Тоталитаризм, однако, сулит нам не столько эпоху веры, сколько эпоху шизофрении. Общество превращается в тоталитарное, когда его структуры становятся вопиюще искусственными, то есть когда его правящий класс утрачивает свое назначение, но силой или обманом продолжает цепляться за власть. Подобное общество, сколь бы долго оно ни сохранялось, никогда не сможет себе позволить терпимости или интеллектуального равновесия. Оно никогда не сможет допустить ни правдивого изложения фактов, ни искренности чувств, потребных для литературного творчества. Но чтобы быть развращенным тоталитаризмом, не обязательно жить в тоталитарной стране. Распространение определенных воззрений само по себе способно так отравить все вокруг, что для литературы начнет закрываться тема за темой. Везде, где насаждается ортодоксия — или две ортодоксии, как то нередко случается, — хорошей литературе приходит конец. Гражданская война в Испании — превосходный тому пример. Многих английских интеллигентов она потрясла, но они не могли писать об этом честно и прямо. О войне дозволялось говорить только две вещи, и обе были очевиднейшей ложью; в результате о войне написаны тысячи страниц, а читать почти нечего.

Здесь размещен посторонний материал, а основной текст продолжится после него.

/-- Premises of `ReplaceCompletionSwapsTheEntries`: a refusal and an ended requester; a PENDING old entry, the lowest and
not; an ACTIVE one with the engine STOPPED at the taking, not STOPPED, since STOPPED, and with a full table. -/
theorem test_replace_completions :
    let go := fun (op : FlightOp) (s : State) => said (after .replaceCompletion (flying op (attached 0 false s)))
    go (.replace (.refuse .stale [])) .reset = some (.stale, [])
      ∧ said (after .replaceCompletion (flying (replacing 45 true) fourEntries)) = none
      ∧ go (replacing 45 true) fourEntries = some (.ok, [0, 0, 0])
      ∧ go (replacing 0 true) (engineIn .stopped judged) = some (.ok, [0, 1, 0])
      ∧ go (replacing 46 false) fourEntries = some (.ok, [0, 0, 3])
      ∧ go (replacing 46 false) (engineIn .stopped fourEntries) = some (.ok, [0, 0, 0])
      ∧ go (replacing 46 false) (fullTable fourEntries) = some (.noEntry, []) := by decide +kernel

/-- Premises of `SetHubCompletionReplacesTheRecord`: a refusal, a pass, an ended requester; an input whose pending change
is at its new width, and one below it (R123). -/
theorem test_set_hub_completions :
    let h : HubRecord := { hubOf 100 0 with widths := .fill 8 2 }
    let pendingAt := fun (n : Nat) =>
      flying (.setHub (.pass h)) (attached 0 false (State.reset.setInput 0 { raw := .high, filtered := .low, timer := some n }))
    said (after .setHubCompletion (flying (.setHub (.refuse .span [1, 0])) (attached 0 false .reset)))
        = some (.span, [1, 0])
      ∧ said (after .setHubCompletion (pendingAt 2)) = some (.ok, []) ∧ (after .setHubCompletion (pendingAt 2)).hub = h
      ∧ ((after .setHubCompletion (pendingAt 2)).input 0) = { raw := .high, filtered := .high, timer := none }
      ∧ ((after .setHubCompletion (pendingAt 1)).input 0) = { raw := .high, filtered := .low, timer := some 1 }
      ∧ said (after .setHubCompletion (flying (.setHub (.pass h)) .reset)) = none
      ∧ (pendingAt 2).engine.state = .stopped ∧ (pendingAt 2).plan = none := by decide +kernel

/-! ### READ_HUB and lines -/

/-- Premises of `ReadHubReportsAndClears`, with the flags 0, 1 and 2; identity, revision, cause and state as after reset
(R171). -/
theorem test_read_hub :
    (asking 0x41 [1] .reset).takenRequest 0 .readHub = some { tag := 9, code := 0x41, fields := [1] }
      ∧ [[], [2]].map (answerTo (.readHub 0) 0x41 .reset) = [some (.badField, []), some (.badField, [])]
      ∧ ([[0], [1]].map fun f => (answerTo (.readHub 0) 0x41 .reset f).map fun x => (x.1, x.2.take 12))
          = [some (.ok, [0x16, 0x4D, 1, 0, 0, 0, 0, 0, 0, 0, 1, 0]),
             some (.ok, [0x16, 0x4D, 1, 0, 0, 0, 0, 0, 0, 0, 1, 0])] := by decide +kernel

def onLine (holder : Option SessionId) (owner : SessionId) : State :=
  holding 0 (.active owner) (solid 15 0 1) (State.reset.setLine 15 { holder := holder, idle := .low, gap := 7 })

Трудно сказать, воздействует ли тоталитаризм на стихи так же однозначно губительно, как на прозу. В силу взаимодействия целого ряда причин поэту дышится в автократическом обществе легче, чем прозаику. Прежде всего, бюрократы и прочие «практичные» лица, как правило, слишком презирают поэта, чтобы вникать в то, что он там пишет. Во-вторых, то, что он пишет, то есть «содержание» стихотворения, переложенное на прозу, не представляет особого значения даже для самого поэта. Мысль, заключенная в стихотворении, всегда проста и не более для него существенна, чем для картины — первоначальный сюжет. Стихотворение — это сочетание звуков и ассоциаций, подобно тому как картина — сочетание мазков. Больше того, короткие фрагменты поэтического текста, например припев в песне, могут и вообще не нести смысла. Вот почему поэту довольно легко удается обходить опасные темы и избегать еретических высказываний; а если он их даже и допускает, они могут проскочить незамеченными. Но самое главное — хорошие стихи в отличие от хорошей прозы не обязательно результат индивидуального творчества. Поэтические произведения некоторых жанров, например баллады, или, с другой стороны, продукты искусственных версификаторных форм могут создаваться коллективно, в творческом содружестве. Были ли древние английские и шотландские баллады первоначально сочинены отдельными авторами или родились в гуще народной — вопрос спорный; но они по меньшей мере внеличны в том смысле, что беспрерывно изменяются в изустной передаче. Даже в публикации два варианта одной баллады никогда не совпадают полностью. У многих примитивных народов стихи сочиняются всей общиной. Один начинает импровизировать, скорее всего подыгрывая себе на каком-нибудь музыкальном инструменте, другой вступает со своей строкой или рифмой, когда первый замолкает, и так оно продолжается, пока не сложится песня или баллада, которая не имеет конкретного автора.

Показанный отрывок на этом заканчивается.